# IMPORTANT SAFETY RECALL NOTICE-22-A pistols



## Waffen (Feb 8, 2006)

For those impacted.

Model 22A Pistols Safety Recall - Smith & Wesson

W


----------



## Redwolf (Nov 29, 2008)

Thanks for posting that.


----------



## DJ Niner (Oct 3, 2006)

That's worth a Sticky.


----------



## watsoncb (Jan 19, 2007)

*Thanks*

My S&W 22-A is in the serial number range. Thanks for the post!:smt023


----------



## SteveC (Apr 27, 2012)

Happy to say mine is not in the serial # range but the post is much appreciated.


----------



## acepilot (Dec 16, 2012)

I just picked one up yesterday that I bought last week from a pawn shop owner at a gun show. I had been aware of this recall, but forgot about. Of course, per my luck, mine is included in the recall. But, my luck is improving...when I picked it up at the pawn shop, I checked for the dimple under the slide and confirmed that mine had already been checked/fixed by S&W. Shot it yesterday and it worked like a dream. About 1.5 inches high at 15 feet. I'll check it at 25 yards and see how it is. Might be a fun rabbit plinker. :mrgreen:


----------



## OGCJason (Nov 4, 2013)

Rabbits, is that what you kids call 'em these days?


----------



## acepilot (Dec 16, 2012)

Well, my neighbor grows her own veggies and all the neighborhood rabbits know it. Drives her crazy. She loves when our cat gets one and drags it over to their deck. :anim_lol: I'd be more than willing to thin the herd. :smt1099


----------



## OGCJason (Nov 4, 2013)

I was making more of a thinly veiled joke on Democrats...oh well


----------



## Bari (Dec 21, 2013)

I'm not the smartest computer operator in the world so tell me how to see this recall??? I got on the S&W site listed and don't see anything about any recall. I'm missing something I'm sure.


----------



## acepilot (Dec 16, 2012)

Bari said:


> I'm not the smartest computer operator in the world so tell me how to see this recall??? I got on the S&W site listed and don't see anything about any recall. I'm missing something I'm sure.

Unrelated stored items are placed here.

-- ==== Sys2Proof/Machine/Ops.lean ====
section
/-! DEFINITION. Memory, the register file, the program counter, the output, and raising a fault. -/

namespace Sys2Proof.Machine

/-! ## Memory (R23, R31, R33) -/

/-- The byte in cell `a`: the listed one, or 0, the reset contents (R23, R33). -/
def Memory.read : Memory → Nat → Byte
  | [], _ => 0
  | (b, w) :: m, a => if a = b then w else Memory.read m a

/-- Put `v` at `a` before the first listed address above `a`. -/
def Memory.insert (a : Nat) (v : Byte) : Memory → Memory
  | [] => [(a, v)]
  | (b, w) :: m => if a < b then (a, v) :: (b, w) :: m else (b, w) :: Memory.insert a v m

/-- Unlist the address `a`, so that it reads 0. -/
def Memory.erase (m : Memory) (a : Nat) : Memory := m.filter (fun c => c.1 != a)

/-- Set cell `a` to `v`, keeping the canonical form: a cell that holds 0 is not listed. -/
def Memory.write (m : Memory) (a : Nat) (v : Byte) : Memory :=
  if v = 0 then m.erase a else (m.erase a).insert a v

/-- Write `vs` to the cells `a`, `a + 1`, and so on, in order (R40). -/
def Memory.writeAll : Memory → Nat → List Byte → Memory
  | m, _, [] => m
  | m, a, v :: vs => Memory.writeAll (m.write a v) (a + 1) vs

/-- The canonical form: addresses below 256 and strictly rising, no listed byte 0 (log 20). -/
def Memory.wf (m : Memory) : Bool :=
  m.all (fun c => decide (c.1 < memCells) && c.2 != 0) && decide (m.Pairwise (fun c d => c.1 < d.1))

/-- `MemRead(a, 1)` at a byte address, which is always in range (R31, R33). -/
def State.memRead (s : State) (a : Byte) : Byte := s.mem.read a.toNat

/-- `MemWrite(a, 1, v)` at a byte address, which is always in range (R31). -/
def State.memWrite (s : State) (a v : Byte) : State := { s with mem := s.mem.write a.toNat v }

/-! ## Registers (R10 to R13), program counter (R14), status (R20), output (R93) -/

/-- `x[r]`. No register is hardwired or banked (R13). -/
def State.reg (s : State) (r : Reg) : Byte := s.regs[r]

/-- `x[r] <- v`. -/
def State.setReg (s : State) (r : Reg) (v : Byte) : State := { s with regs := s.regs.set r v }

/-- `SP`, the register `x[SP_INDEX]` (R12). -/
def State.sp (c : Config) (s : State) : Byte := s.reg c.spIndex

/-- `SP <- v`: the same storage as `x[SP_INDEX]` (R12). -/
def State.setSp (c : Config) (v : Byte) (s : State) : State := s.setReg c.spIndex v

/-- `pc <- t`. -/
def State.setPc (s : State) (t : Byte) : State := { s with pc := t }

/-- Write all three flags at once (R18). -/
def State.setFlags (s : State) (f : Flags) : State := { s with flags := f }

/-- `status <- u`. -/
def State.setStatus (s : State) (u : Status) : State := { s with status := u }

/-- `Emit(v)`: append to the output trace (R93). It cannot fail or block. -/
def State.emit (s : State) (v : Byte) : State := { s with out := s.out ++ [v] }

/-! ## Faults (R127) -/

/-- Fault entry: "no register, flag, memory cell or pc changes; nothing is emitted; `status <- Faulted(F)`" (R127, R77).
There is no return from a fault (R131): only a reset leaves the status. -/
def raise (f : FaultName) (s : State) : Result := .next (s.setStatus (.faulted f))

/-- A value that checks stand before: the first check that fails names its fault (R77, R79). -/
abbrev Checked (α : Type) := Except FaultName α

/-- A step is all or nothing (R77): the new state when every check passed, else fault entry on the old one. -/
def commit (s : State) : Checked State → Result
  | .ok t => .next t
  | .error f => raise f s

end Sys2Proof.Machine
end

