-- ==== Sys2Proof/Machine/LoadPrint.lean ====
section
/-! DEFINITION. LDI and PRN (42_ldi_prn.md). -/

namespace Sys2Proof.Machine

/-- LDI, R90: the literal is written unchanged and never checked. -/
def execLdi (d v : Byte) (s : State) : Result :=
  commit s do
    let rd ← regIdx d
    let t ← nextPc 3 s
    return (s.setReg rd v).setPc t

/-- PRN, R92: hand `x[r]` to the output interface. -/
def execPrn (r : Byte) (s : State) : Result :=
  commit s do
    let rr ← regIdx r
    let t ← nextPc 2 s
    return (s.emit (s.reg rr)).setPc t

end Sys2Proof.Machine
end

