-- ==== Sys2Proof/Safety.lean ====
section
/-! DEFINITION. The terms that claims about the machine are stated in: the invariant of the state, how a run ends, and
which fault an instruction reports. -/

namespace Sys2Proof.Machine

/-- What the types do not give: at most one flag is set (R27's clause c), and the memory is in its canonical form, which
is no rule of the spec but the model's own. DESIGN CHOICE (log 20). -/
def State.inv (s : State) : Bool := s.mem.wf && s.flags.atMostOne

/-- "Only `Halted` is a normal completion" (R145, R111). -/
def State.completed (s : State) : Bool := s.status = .halted

/-- The run has ended: the status is not Running (R20, R145). -/
def State.ended (s : State) : Bool := s.status != .running

/-- The "registers read" column of R11 at the machine's `SP_INDEX`: does `i`, with the flags `f`, read `x[k]`? -/
def registerRead (i : Instr) (f : Flags) (k : Reg) : Bool :=
  match i with
  | .hlt => false
  | .ret => k == 7
  | .push r => r.toNat == k.val || k == 7
  | .pop _ => k == 7
  | .prn r => r.toNat == k.val
  | .call r => r.toNat == k.val || k == 7
  | .jmp r => r.toNat == k.val
  | .jeq r => f.E && r.toNat == k.val
  | .jne r => !f.E && r.toNat == k.val
  | .ldi _ _ => false
  | .mult a b => a.toNat == k.val || b.toNat == k.val
  | .cmp a b => a.toNat == k.val || b.toNat == k.val

/-- The fault that the instruction at the program counter reports, or none: the order of R79 and R129 over the
conditions of R121 to R125, written on the bytes of memory alone, for the policy `fault` and no ADD opcode. -/
def faultReported (c : Config) (s : State) : Option FaultName :=
  let pc := s.pc.toNat
  let op := (s.mem.read pc).toNat
  let o1 := (s.mem.read (pc + 1)).toNat
  let o2 := (s.mem.read (pc + 2)).toNat
  let sp := (s.sp c).toNat
  if op ∉ [1, 17, 69, 70, 71, 80, 84, 85, 86, 130, 162, 167] then some .illegalInstruction
  else if (op ∈ [69, 70, 71, 80, 84, 85, 86] ∧ pc = 255) ∨ (op ∈ [130, 162, 167] ∧ 254 ≤ pc) then some .addressOutOfRange
  else if (op ∉ [1, 17] ∧ 8 ≤ o1) ∨ (op ∈ [162, 167] ∧ 8 ≤ o2) then some .registerIndexOutOfRange
  else if op ∈ [69, 80] ∧ sp = 0 then some .stackOverflow
  else if op = 17 ∧ sp = 255 then some .stackUnderflow
  else if op = 70 ∧ (if o1 = c.spIndex.val then (s.mem.read sp).toNat else sp) = 255 then some .stackUnderflow
  else if op = 1 ∧ pc = 255 then some .addressOutOfRange
  else if op ∈ [69, 70, 71, 80] ∧ pc = 254 then some .addressOutOfRange
  else if (op = 85 ∧ s.flags.E = false ∧ pc = 254) ∨ (op = 86 ∧ s.flags.E = true ∧ pc = 254) then some .addressOutOfRange
  else if op ∈ [130, 162, 167] ∧ pc = 253 then some .addressOutOfRange
  else none

end Sys2Proof.Machine
end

It's near the upper left corner of their homepage, but to save you the trouble, here's the direct link:

Model 22A Pistols Safety Recall - Smith & Wesson

Ace


----------



## DJ Niner (Oct 3, 2006)

Bari said:


> I'm not the smartest computer operator in the world so tell me how to see this recall??? I got on the S&W site listed and don't see anything about any recall. I'm missing something I'm sure.


Sometimes the original link goes dead, or is changed. But luckily, another member has got it covered...



acepilot said:


> It's near the upper left corner of their homepage, but to save you the trouble, here's the direct link:
> 
> Model 22A Pistols Safety Recall - Smith & Wesson
> 
> Ace


Thanks, Ace! I'll update the first post with the new address to prevent any more problems (at least until they change it again...).


----------



## Bari (Dec 21, 2013)

Thanks Ace,
Luckly my 22A is not in with those serial numbers. Thanks again. Bari


----------